BEGIN Provided data

-- ==== Sys2Proof/Certificates/Slice0/Obligations.lean ====
section
/-!
DEFINITION. The statements for the provers. `Frame m s t` (Safety.lean) says that from `s` to `t`
nothing changed but what `m` names; a halt is the next state written out with `status` and `cause`
replaced and nothing else (R310).
-/

open Sys2Proof Sys2Proof.Machine

/-! ### Encoding -/

/-- Words written out from the patterns of R96 decode to the instructions they stand for. -/
def Obligations.WrittenOutWordsDecode : Prop :=
  decodeWord 0x00E0 = .ok .clear ∧
  decodeWord 0x2A5C = .ok (.call 0xA5C) ∧
  decodeWord 0x6A2C = .ok (.loadImm 0xA 0x2C) ∧
  decodeWord 0x81F4 = .ok (.add 0x1 0xF) ∧
  decodeWord 0xD12F = .ok (.draw 0x1 0x2 0xF) ∧
  decodeWord 0xE7A1 = .ok (.skipKeyUp 0x7) ∧
  decodeWord 0xFC33 = .ok (.bcd 0xC)

/-- Decoding the encoding of an instruction gives the instruction back, at every operand value. -/
def Obligations.DecodeOfEncodeIsIdentity : Prop :=
  ∀ i : Instr, decodeWord (encode i) = .ok i

/-- A word that decodes to an instruction is that instruction's encoding: no two words share a
meaning, and no bit of a word is dropped (the `y` field of the shifts among them, R92). -/
def Obligations.EncodeOfDecodeIsTheWord : Prop :=
  ∀ (w : Word) (i : Instr), decodeWord w = .ok i → encode i = w

/-- The two-level decoder of R94 and the opcode map of R96 agree: a decoded word selects the
instruction's row, a row of the table; a rejected word selects no row; and no word selects two rows. -/
def Obligations.DecoderAgreesWithOpcodeMap : Prop :=
  ∀ w : Word,
    (∀ i, decodeWord w = .ok i → i.row ∈ opcodeTable ∧ i.row.selects w = true) ∧
    (∀ e, decodeWord w = .error e → ∀ row ∈ opcodeTable, row.selects w = false) ∧
    (∀ r₁ ∈ opcodeTable, ∀ r₂ ∈ opcodeTable,
      r₁.selects w = true → r₂.selects w = true → r₁ = r₂)

/-- The undefined words are exactly those R100 lists, and decoding names each of them.
That they are undefined instructions is the spec's own decision (D13, D14). -/
def Obligations.UndefinedWordsAreThoseListed : Prop :=
  ∀ w : Word,
    ((∃ e, decodeWord w = .error e) ↔
      (w.toNat / 4096 = 0 ∧ w ≠ 0x00E0 ∧ w ≠ 0x00EE) ∨
      ((w.toNat / 4096 = 5 ∨ w.toNat / 4096 = 9) ∧ w.toNat % 16 ≠ 0) ∨
      (w.toNat / 4096 = 8 ∧ w.toNat % 16 ∈ [0x8, 0x9, 0xA, 0xB, 0xC, 0xD, 0xF]) ∨
      (w.toNat / 4096 = 14 ∧ w.toNat % 256 ∉ [0x9E, 0xA1]) ∨
      (w.toNat / 4096 = 15 ∧
        w.toNat % 256 ∉ [0x07, 0x0A, 0x15, 0x18, 0x1E, 0x29, 0x33, 0x55, 0x65])) ∧
    (∀ e, decodeWord w = .error e → e = .undefinedInstruction w)

/-- Instructions are two bytes, the high byte first (R67, R90): the decoder reads one from the head of
a byte stream and leaves the rest; fewer than two bytes are no instruction. -/
def Obligations.ByteStreamDecodes : Prop :=
  (∀ (i : Instr) (rest : List Byte), decode (encodeBytes i ++ rest) = .ok (i, rest)) ∧
  (∀ (hi lo : Byte) (i : Instr) (rest : List Byte),
    decode (hi :: lo :: rest) = .ok (i, rest) → encodeBytes i = [hi, lo]) ∧
  decode [] = .error .truncated ∧ ∀ b, decode [b] = .error .truncated

/-! ### Reset and launch -/

/-- R350: `rst` in any state puts every register at its reset value and does not clear memory; the
state the model begins in has the same register values. Those of `SP`, `STACK`, `DT`, `ST`, `STATUS`,
`CAUSE` are the spec's own choice (D6). -/
def Obligations.ResetPutsEveryRegisterAtItsValue : Prop :=
  ∀ s t : State, (t = s.rst ∨ t = State.reset) →
    (∀ r, t.readV r = 0) ∧ t.i = 0 ∧ t.pc = 0x200 ∧ t.sp.val = 0 ∧
    (∀ k : Fin 16, t.stack[k] = 0) ∧ t.dt = 0 ∧ t.st = 0 ∧
    (∀ y x, t.disp.get y x = false) ∧ t.status = .running ∧ t.cause = .none ∧
    ∀ a, s.rst.readByte a = s.readByte a

/-- R354, R356: a launch whose font fits the reserved region and whose program fits memory answers the
launch state: font and program in memory, every other byte as it was, `END_ADDR` after the last program
byte, the registers reset, the configuration presented, and a legal configuration. That the
configuration stands in State is the model's choice (log 2), that a reset keeps the input schedule too
(log 10). -/
def Obligations.LaunchLoadsFontAndProgram : Prop :=
  ∀ (s : State) (l : LaunchPlan),
    l.fontBase.toNat + 80 ≤ 0x200 → l.program.length ≤ 3584 →
    ∃ t, s.launch l = .next t ∧
      (∀ k : Fin 80, t.readByte (l.fontBase.toNat + k.val) = l.fontData[k]) ∧
      (∀ k : Fin l.program.length, t.readByte (0x200 + k.val) = l.program[k]) ∧
      (∀ a, (a < l.fontBase.toNat ∨ l.fontBase.toNat + 80 ≤ a) →
        (a < 0x200 ∨ 0x200 + l.program.length ≤ a) → t.readByte a = s.readByte a) ∧
      t.cfg.endAddr.toNat = 0x200 + l.program.length ∧
      t.cfg.shiftQuirk = l.shiftQuirk ∧ t.cfg.vwrap = l.vwrap ∧ t.cfg.fontBase = l.fontBase ∧
      t.cfg.wellFormed = true ∧
      t = { State.reset with
        mem := t.mem, cfg := t.cfg, inputs := s.inputs, inputNo := s.inputNo }

/-- A font region that overlaps the program region is refused, and an image longer than 3584 bytes is a
load failure: no launched state exists (R354 (3), 93_implementation_defined.md U14, U17). The two
outcomes' form is the model's choice (log 6). -/
def Obligations.InvalidLaunchIsRejected : Prop :=
  ∀ (s : State) (l : LaunchPlan),
    (0x200 < l.fontBase.toNat + 80 → s.launch l = .refused .invalidConfiguration) ∧
    (l.fontBase.toNat + 80 ≤ 0x200 → 3584 < l.program.length →
      s.launch l = .fault .loadFailure)

/-- R47, R41: what the host can do to the block. While `rst` is released it can assert `rst`, at any time
(R352), or make the CORE perform one step with any sample of `keys` and `rnd`, and nothing else: it writes
neither `MEM` nor the configuration nor a register. While `rst` is asserted no step is performed, every
move leaves the registers at their reset values, any byte can be loaded, and a move other than that load
leaves `MEM` as it is. `rst` as data beside the state and the moves as a partial function are the model's
form (log 15). -/
def Obligations.HostHasOnlyTheAllowedMoves : Prop :=
  ∀ (b : Block) (m : HostMove),
    (b.rst = false →
      (b.move m ≠ none ↔ m = .assertRst ∨ ∃ inp, m = .step inp) ∧
      ∀ inp, ∃ t, step (b.state.withInput inp) = .next t ∧
        b.move (.step inp) = some ⟨{ t with inputs := b.state.inputs }, false⟩) ∧
    (b.rst = true →
      (∀ inp, b.move (.step inp) = none) ∧
      (∀ a v, ∃ b', b.move (.load a v) = some b' ∧ b'.rst = true ∧ ∀ c,
        b'.state.readByte c = if c = a.toNat then v else b.state.readByte c) ∧
      ∀ b', b.move m = some b' → b'.state = b'.state.rst ∧
        ((∀ a v, m ≠ .load a v) → b'.state.mem = b.state.mem) ∧
        ((∀ c, m ≠ .configure c) → b'.state.cfg = b.state.cfg)) ∧
    b.move .assertRst = some ⟨b.state.rst, true⟩
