/-! ### Address register and memory (section 2.4) -/

theorem test_TM2 : nextIs (run 0xAFFF start) (fun t => t.i == 0xFFF) = true := by decide
theorem test_TM3 : nextIs (run 0xF21E { regs [(2, 0x20)] start with i := 0xFF0 })
    (fun t => t.i == 0x1010 && t.readV 0xF == 0 && t.status == .running) = true := by decide
theorem test_TM4 : nextIs (run 0xF21E { regs [(2, 0x20)] start with i := 0xFFF0 })
    (fun t => t.i == 0x0010) = true := by decide
theorem test_TM6 : nextIs (run 0xF029 (regs [(0, 0x0F)] start)) (fun t => t.i == 0x4B) = true := by
  decide
theorem test_TM7 : nextIs (run 0xF029 { regs [(0, 0x10)] start with i := 0x123 })
    (fun t => haltedAt .fontIndexOutOfRange 0x202 t && t.i == 0x123) = true := by decide
theorem test_TM11 : nextIs (run 0xF033 { regs [(0, 0x80)] start with i := 0xFFD })
    (fun t => t.readByte 0xFFD == 1 && t.readByte 0xFFE == 2 && t.readByte 0xFFF == 8) = true := by
  decide
theorem test_TM12 : nextIs (run 0xF033 { regs [(0, 0x80)] start with i := 0xFFE })
    (fun t => haltedAt .addressOutOfRange 0x202 t && t.readByte 0xFFE == 0) = true := by decide
theorem test_TM13 :
    nextIs (run 0xF355
      { regs [(0, 0x11), (1, 0x22), (2, 0x33), (3, 0x44), (4, 0x55)] start with i := 0x300 })
      (fun t => t.readByte 0x300 == 0x11 && t.readByte 0x303 == 0x44 && t.readByte 0x304 == 0
        && t.i == 0x300) = true := by decide
theorem test_TM16 : nextIs (run 0xFF55 { regs [(0, 0xA0)] start with i := 0xFF1 })
    (fun t => haltedAt .addressOutOfRange 0x202 t && t.readByte 0xFF1 == 0) = true := by decide
theorem test_TM17 :
    nextIs (run 0xF265
      { (regs [(3, 0x77)] start).writeBytes 0x300 [2, 5, 5, 9] with i := 0x300 })
      (fun t => t.readV 0 == 2 && t.readV 2 == 5 && t.readV 3 == 0x77 && t.i == 0x300) = true := by
  decide
theorem test_TM19 : nextIs (run 0xF165 { regs [(0, 1), (1, 2)] start with i := 0xFFF })
    (fun t => haltedAt .addressOutOfRange 0x202 t && t.readV 0 == 1 && t.readV 1 == 2) = true := by
  decide

/-! ### Keys and timers (section 2.5) -/

theorem test_TK1 : nextIs (run 0xE19E (input 0x0020 0 (regs [(1, 5)] start)))
    (fun t => t.pc == 0x204) = true := by decide
theorem test_TK5 : nextIs (run 0xE19E (input 0xFFFF 0 (regs [(1, 0x10)] start)))
    (haltedAt .keyIndexOutOfRange 0x202) = true := by decide
theorem test_TK3 : nextIs (run 0xE1A1 (input 0x0020 0 (regs [(1, 5)] start)))
    (fun t => t.pc == 0x202) = true := by decide
theorem test_TK4 : nextIs (run 0xE1A1 (input 0xFFDF 0 (regs [(1, 5)] start)))
    (fun t => t.pc == 0x204) = true := by decide
theorem test_TK8 : nextIs (run 0xF107 (timers 5 0 start))
    (fun t => t.dt == 4 && t.readV 1 == 4) = true := by decide
theorem test_TK9 : nextIs (run 0xF107 (regs [(1, 0x33)] start))
    (fun t => t.dt == 0 && t.readV 1 == 0) = true := by decide
theorem test_TK11 : nextIs (run 0xF20A (atPc 0x206 (timers 2 1 (regs [(2, 0x33)] start))))
    (fun t => t.pc == 0x206 && t.readV 2 == 0x33 && t.dt == 1 && t.st == 0
      && t.status == .running) = true := by decide
theorem test_TK12 : nextIs (run 0xF20A (atPc 0x206 (input 0x0280 0 (regs [(2, 0x33)] start))))
    (fun t => t.pc == 0x208 && t.readV 2 == 7) = true := by decide
theorem test_TK15 : nextIs (run 0xF015 (regs [(0, 5)] (timers 200 0 start)))
    (fun t => t.dt == 5) = true := by decide
theorem test_TK18 : nextIs (run 0xF318 (regs [(3, 0xFF)] (timers 7 7 start)))
    (fun t => t.st == 255 && t.dt == 6) = true := by decide

/-! ### Engine (section 2.6) -/

theorem test_TE1 : nextIs (step (endAt 0x200 (timers 3 0 start)))
    (fun t => haltedAt .endReached 0x200 t && t.dt == 3) = true := by decide
theorem test_TE2 : nextIs (step (atPc 0xFFF start)) (haltedAt .fetchOutOfBounds 0xFFF) = true := by
  decide
theorem test_TE3 : nextIs (step (endAt 0x1000 (atPc 0x1000 start)))
    (haltedAt .endReached 0x1000) = true := by decide
theorem test_TE5 : nextIs (step (atPc 0x201 start)) (haltedAt .pcMisaligned 0x201) = true := by decide
theorem test_TE7 : nextIs (run 0x6001 (atPc 0xFFE (endAt 0x1000 start)))
    (fun t => t.pc == 0x1000 && t.readV 0 == 1) = true := by decide
theorem test_TE8 : nextIs (run 0x0000 (timers 3 1 start))
    (fun t => haltedAt .undefinedInstruction 0x202 t && t.dt == 2 && t.st == 0) = true := by decide
theorem test_TE9 :
    nextIs (step { timers 3 0 start with status := .halted, cause := .stackUnderflow })
      (fun t => haltedAt .stackUnderflow 0x200 t && t.dt == 3) = true := by decide
theorem test_TE10 : nextIs (step (endAt 0x203 (atPc 0x203 start)))
    (haltedAt .endReached 0x203) = true := by decide
/-- TK17 with R46: the sound output and the strobe. -/
theorem test_outputs : nextIs (run 0xF318 (regs [(3, 2)] start))
    (fun t => (outputs start t).soundOn && (outputs start t).repaint
      && (outputs start t).cause == 0) = true := by decide
/-- R354: the launch of a two-byte program, then its first step. -/
theorem test_launch :
    nextIs (State.reset.launch { plan 0x050 0 with program := [0x6A, 0x2C] })
      (fun s => s.cfg.endAddr == 0x202 && s.readByte 0x9F == 0xFF && s.readByte 0xA0 == 0
        && nextIs (step s) fun t => t.readV 0xA == 0x2C && t.pc == 0x202) = true := by
  decide +kernel
/-- The first step after reset with nothing loaded halts with `END_REACHED` (log 5). -/
theorem test_first_step_of_reset : nextIs (step State.reset) (haltedAt .endReached 0x200) = true := by
  decide

/-! ### The host's moves (R41, R47) -/

/-- While `rst` is released there is no load, no new configuration and no second release. -/
theorem test_no_host_write_while_released :
    (Block.move ⟨start, false⟩ (.load 0x300 1)).isNone = true ∧
    (Block.move ⟨start, false⟩ (.configure start.cfg)).isNone = true ∧
    (Block.move ⟨start, false⟩ .releaseRst).isNone = true := by decide
/-- While `rst` is asserted no step is performed, and an illegal configuration is never released. -/
theorem test_no_step_in_reset :
    (Block.move ⟨start, true⟩ (.step ⟨0, 0⟩)).isNone = true ∧
    (Block.move ⟨endAt 0x1001 start, true⟩ .releaseRst).isNone = true := by decide

/-- An image of 65536 bytes, whose length is 0 in 16 bits, does not release the CORE (R354 (3)). -/
theorem test_long_image_stays_in_reset :
    (Block.moves (launchMoves (plan 0x1B0 65536)) ⟨start, false⟩).map (·.rst) = some true := by
  have h : (plan 0x1B0 65536).fits = false := by
    rw [LaunchPlan.fits, LaunchPlan.programFits, plan_length]
    decide
  rw [launchMoves, h]
  rfl

/-! ### Witnesses: states and operands that meet the hypotheses of the obligations, clause by clause -/

/-- A running state at `PC` = 0x200 with the word where it fetches. -/
def holding (w : Nat) : State := start.withFetchWord 16 w

theorem holding_fetches : (holding 0x6A2C).Fetches := ⟨by decide, by decide, by decide, by decide⟩

theorem witness_EncodeOfDecodeIsTheWord : ∃ w i, decodeWord w = .ok i :=
  ⟨0x8126, .shiftRight 1 2, by decide⟩

theorem witness_DecoderAgreesWithOpcodeMap :
    (∃ w i, decodeWord w = .ok i) ∧ (∃ w e, decodeWord w = .error e) ∧
    ∃ w, ∃ r₁ ∈ opcodeTable, ∃ r₂ ∈ opcodeTable, r₁.selects w = true ∧ r₂.selects w = true :=
  ⟨⟨0xF065, .loadRegs 0, by decide⟩, ⟨0xF066, .undefinedInstruction 0xF066, by decide⟩,
    0x00E0, Instr.row .clear, by simp [opcodeTable], Instr.row .clear, by simp [opcodeTable],
    by decide, by decide⟩

/-- A word of each kind R100 lists is undefined. -/
theorem witness_UndefinedWordsAreThoseListed :
    [0x0FFF, 0x5001, 0x900F, 0x8008, 0x800D, 0x800F, 0xE09D, 0xF066].all isUndefined = true := by
  decide

theorem witness_ByteStreamDecodes :
    ∃ hi lo i rest, decode (hi :: lo :: rest) = .ok (i, rest) :=
  ⟨0x6A, 0x2C, .loadImm 0xA 0x2C, [0x99], by decide⟩

theorem witness_ResetPutsEveryRegisterAtItsValue :
    ∃ s t : State, s.pc ≠ 0x200 ∧ (t = s.rst ∨ t = State.reset) :=
  ⟨atPc 0x300 start, _, by decide, .inl rfl⟩

/-- The highest font base with the longest program. -/
theorem witness_LaunchLoadsFontAndProgram :
    ∃ l : LaunchPlan, l.fontBase.toNat + 80 ≤ 0x200 ∧ l.program.length ≤ 3584 :=
  ⟨plan 0x1B0 3584, by decide, (plan_length 0x1B0 3584).le⟩

/-- A released block that steps, and one in reset that takes a load at the last address and a move
that is no load and no configuration. -/
theorem witness_HostHasOnlyTheAllowedMoves :
    (∃ (b : Block) (inp : StepInput), b.rst = false ∧ (b.move (.step inp)).isSome = true) ∧
    (∃ b : Block, b.rst = true ∧ (b.move (.load 0xFFF 1)).isSome = true) ∧
    ∃ (b b' : Block) (m : HostMove), b.rst = true ∧ b.move m = some b' ∧ (∀ a v, m ≠ .load a v) ∧
      ∀ c, m ≠ .configure c :=
  ⟨⟨⟨holding 0x6A2C, false⟩, ⟨0x8000, 0xFF⟩, by decide⟩, ⟨⟨start, true⟩, by decide⟩,
    ⟨start, true⟩, _, .releaseRst, rfl, rfl, (fun _ _ h => by cases h), (fun _ h => by cases h)⟩

/-- The same plan from a block that is running. -/
theorem witness_LaunchIsTheHostsMoves :
    ∃ (b : Block) (l : LaunchPlan), b.rst = false ∧ l.fontBase.toNat + 80 ≤ 0x200 ∧
      l.program.length ≤ 3584 :=
  ⟨⟨holding 0x6A2C, false⟩, plan 0x1B0 3584, rfl, by decide, (plan_length 0x1B0 3584).le⟩
/-- A font one byte too high; an image one byte too long. -/
theorem witness_LaunchIsTheHostsMoves_notFitting :
    (∃ l : LaunchPlan, 0x200 < l.fontBase.toNat + 80) ∧ ∃ l : LaunchPlan, 3584 < l.program.length :=
  ⟨⟨plan 0x1B1 0, by decide⟩, plan 0 3585, by rw [plan_length]; decide⟩

theorem witness_InvalidLaunchIsRejected_font : ∃ l : LaunchPlan, 0x200 < l.fontBase.toNat + 80 :=
  ⟨plan 0x1B1 0, by decide⟩
theorem witness_InvalidLaunchIsRejected_program :
    ∃ l : LaunchPlan, l.fontBase.toNat + 80 ≤ 0x200 ∧ 3584 < l.program.length :=
  ⟨plan 0x1B0 3585, by decide, by rw [plan_length]; decide⟩

theorem witness_HaltAndFetchChecksInOrder_end :
    ∃ s : State, s.status = .running ∧ s.pc = s.cfg.endAddr :=
  ⟨endAt 0x1000 (atPc 0x1000 start), by decide, by decide⟩
theorem witness_HaltAndFetchChecksInOrder_bound :
    ∃ s : State, s.status = .running ∧ s.pc ≠ s.cfg.endAddr ∧ 0x0FFF ≤ s.pc.toNat :=
  ⟨atPc 0xFFF start, by decide, by decide, by decide⟩
theorem witness_HaltAndFetchChecksInOrder_odd :
    ∃ s : State, s.status = .running ∧ s.pc ≠ s.cfg.endAddr ∧ s.pc.toNat < 0x0FFF ∧
      s.pc.toNat % 2 = 1 :=
  ⟨atPc 0xFFD start, by decide, by decide, by decide, by decide⟩

/-- At the last address a word can be fetched from. -/
theorem witness_StepExecutesTheDecodedInstruction :
    ∃ (s : State) (i : Instr), s.Fetches ∧
      decodeWord (s.readByte s.pc.toNat ++ s.readByte (s.pc.toNat + 1)) = .ok i :=
  ⟨(atPc 0xFFE (endAt 0x1000 start)).withFetchWord 16 0x6A2C, .loadImm 0xA 0x2C,
    ⟨by decide, by decide, by decide, by decide⟩, by decide⟩

theorem witness_UndefinedWordHaltsAfterTheTick :
    ∃ s : State, s.Fetches ∧ ∀ row ∈ opcodeTable,
      row.selects (s.readByte s.pc.toNat ++ s.readByte (s.pc.toNat + 1)) = false :=
  ⟨holding 0x5121, ⟨by decide, by decide, by decide, by decide⟩, by decide⟩

/-- A step that ends in a halt with this cause. -/
theorem halting_step {s : State} {c : Cause} {pc : Word} (r : s.status = .running)
    (h : nextIs (step s) (haltedAt c pc) = true) :
    ∃ s t : State, s.status = .running ∧ step s = .next t ∧ t.status = .halted ∧ t.cause = c := by
  obtain ⟨t, e, p⟩ := exists_of_nextIs h
  simp only [haltedAt, Bool.and_eq_true, beq_iff_eq] at p
  exact ⟨s, t, r, e, p.1.1, p.1.2⟩

theorem witness_HaltsArePrecise_before_fetch :
    ∃ s t : State, s.status = .running ∧ step s = .next t ∧ t.status = .halted ∧
      t.cause = .pcMisaligned := halting_step (s := atPc 0x201 start) (pc := 0x201) rfl (by decide)
theorem witness_HaltsArePrecise_after_fetch :
    ∃ s t : State, s.status = .running ∧ step s = .next t ∧ t.status = .halted ∧
      t.cause = .fontIndexOutOfRange :=
  halting_step (s := (regs [(0, 0x10)] start).withFetchWord 16 0xF029) (pc := 0x202) rfl (by decide)

theorem witness_HaltsArePrecise_undefined :
    ∃ s t : State, s.status = .running ∧ step s = .next t ∧ t.status = .halted ∧
      t.cause = .undefinedInstruction := halting_step (s := holding 0x5121) (pc := 0x202) rfl (by decide)

theorem witness_HaltedStateIsFinal : ∃ s : State, s.status = .halted :=
  ⟨start.halt .stackUnderflow, rfl⟩

/-- The instruction in this state halts a running engine with this cause. -/
theorem halting_exec {i : Instr} {s : State} {c : Cause} (pc : Word) (r : s.status = .running)
    (h : nextIs (exec i s) (haltedAt c pc) = true) :
    ∃ s t : State, s.status = .running ∧ exec i s = .next t ∧ t.status = .halted ∧ t.cause = c := by
  obtain ⟨t, e, p⟩ := exists_of_nextIs h
  simp only [haltedAt, Bool.and_eq_true, beq_iff_eq] at p
  exact ⟨s, t, r, e, p.1.1, p.1.2⟩

theorem witness_EachInstructionRaisesItsOneCause_return :
    ∃ s t : State, s.status = .running ∧ exec .ret s = .next t ∧ t.status = .halted ∧
      t.cause = .stackUnderflow := halting_exec (s := start) 0x200 rfl (by decide)
theorem witness_EachInstructionRaisesItsOneCause_call :
    ∃ s t : State, s.status = .running ∧ exec (.call 0) s = .next t ∧ t.status = .halted ∧
      t.cause = .stackOverflow := halting_exec (s := stacked 16 0 start) 0x200 rfl (by decide)
/-- `I + n - 1` = 0x1000. -/
theorem witness_EachInstructionRaisesItsOneCause_draw :
    ∃ s t : State, s.status = .running ∧ exec (.draw 0 1 0xF) s = .next t ∧ t.status = .halted ∧
      t.cause = .addressOutOfRange :=
  halting_exec (s := ({ start with i := 0xFF2 } : State)) 0x200 rfl (by decide)
/-- `I + 2` = 0x1000. -/
theorem witness_EachInstructionRaisesItsOneCause_bcd :
    ∃ s t : State, s.status = .running ∧ exec (.bcd 0) s = .next t ∧ t.status = .halted ∧
      t.cause = .addressOutOfRange :=
  halting_exec (s := ({ start with i := 0xFFE } : State)) 0x200 rfl (by decide)
/-- `I + x` = 0x1000. -/
theorem witness_EachInstructionRaisesItsOneCause_storeRegs :
    ∃ s t : State, s.status = .running ∧ exec (.storeRegs 0xF) s = .next t ∧ t.status = .halted ∧
      t.cause = .addressOutOfRange :=
  halting_exec (s := ({ start with i := 0xFF1 } : State)) 0x200 rfl (by decide)
theorem witness_EachInstructionRaisesItsOneCause_loadRegs :
    ∃ s t : State, s.status = .running ∧ exec (.loadRegs 0) s = .next t ∧ t.status = .halted ∧
      t.cause = .addressOutOfRange :=
  halting_exec (s := ({ start with i := 0x1000 } : State)) 0x200 rfl (by decide)
theorem witness_EachInstructionRaisesItsOneCause_keySkips :
    ∃ s t : State, s.status = .running ∧ exec (.skipKeyDown 1) s = .next t ∧ t.status = .halted ∧
      t.cause = .keyIndexOutOfRange :=
  halting_exec (s := regs [(1, 0x10)] start) 0x200 rfl (by decide)
theorem witness_EachInstructionRaisesItsOneCause_spriteAddr :
    ∃ s t : State, s.status = .running ∧ exec (.spriteAddr 1) s = .next t ∧ t.status = .halted ∧
      t.cause = .fontIndexOutOfRange :=
  halting_exec (s := regs [(1, 0x10)] start) 0x200 rfl (by decide)
/-- The other side: an instruction in range leaves the engine running. -/
theorem witness_EachInstructionRaisesItsOneCause_none :
    ∃ s t : State, s.status = .running ∧ exec (.bcd 0) s = .next t ∧ t.status = .running := by
  obtain ⟨t, e, p⟩ := exists_of_nextIs
    (show nextIs (exec (.bcd 0) { start with i := 0xFFD }) (fun t => t.status == .running) = true
      by decide)
  exact ⟨_, t, rfl, e, by simpa using p⟩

END Provided data

The lines to extract from the data above begin with the line containing "(b.rst = true →" and end with the line containing "theorem test_TM7 : nextIs". Extract them exactly, including both.

    (b.rst = true →
      (∀ inp, b.move (.step inp) = none) ∧
      (∀ a v, ∃ b', b.move (.load a v) = some b' ∧ b'.rst = true ∧ ∀ c,
        b'.state.readByte c = if c = a.toNat then v else b.state.readByte c) ∧
      ∀ b', b.move m = some b' → b'.state = b'.state.rst ∧
        ((∀ a v, m ≠ .load a v) → b'.state.mem = b.state.mem) ∧
        ((∀ c, m ≠ .configure c) → b'.state.cfg = b.state.cfg)) ∧
    b.move .assertRst = some ⟨b.state.rst, true⟩
/-! ### Address register and memory (section 2.4) -/

theorem test_TM2 : nextIs (run 0xAFFF start) (fun t => t.i == 0xFFF) = true := by decide
theorem test_TM3 : nextIs (run 0xF21E { regs [(2, 0x20)] start with i := 0xFF0 })
    (fun t => t.i == 0x1010 && t.readV 0xF == 0 && t.status == .running) = true := by decide
theorem test_TM4 : nextIs (run 0xF21E { regs [(2, 0x20)] start with i := 0xFFF0 })
    (fun t => t.i == 0x0010) = true := by decide
theorem test_TM6 : nextIs (run 0xF029 (regs [(0, 0x0F)] start)) (fun t => t.i == 0x4B) = true := by
  decide
theorem test_TM7 : nextIs (run 0xF029 { regs [(0, 0x10)] start with i := 0x123 })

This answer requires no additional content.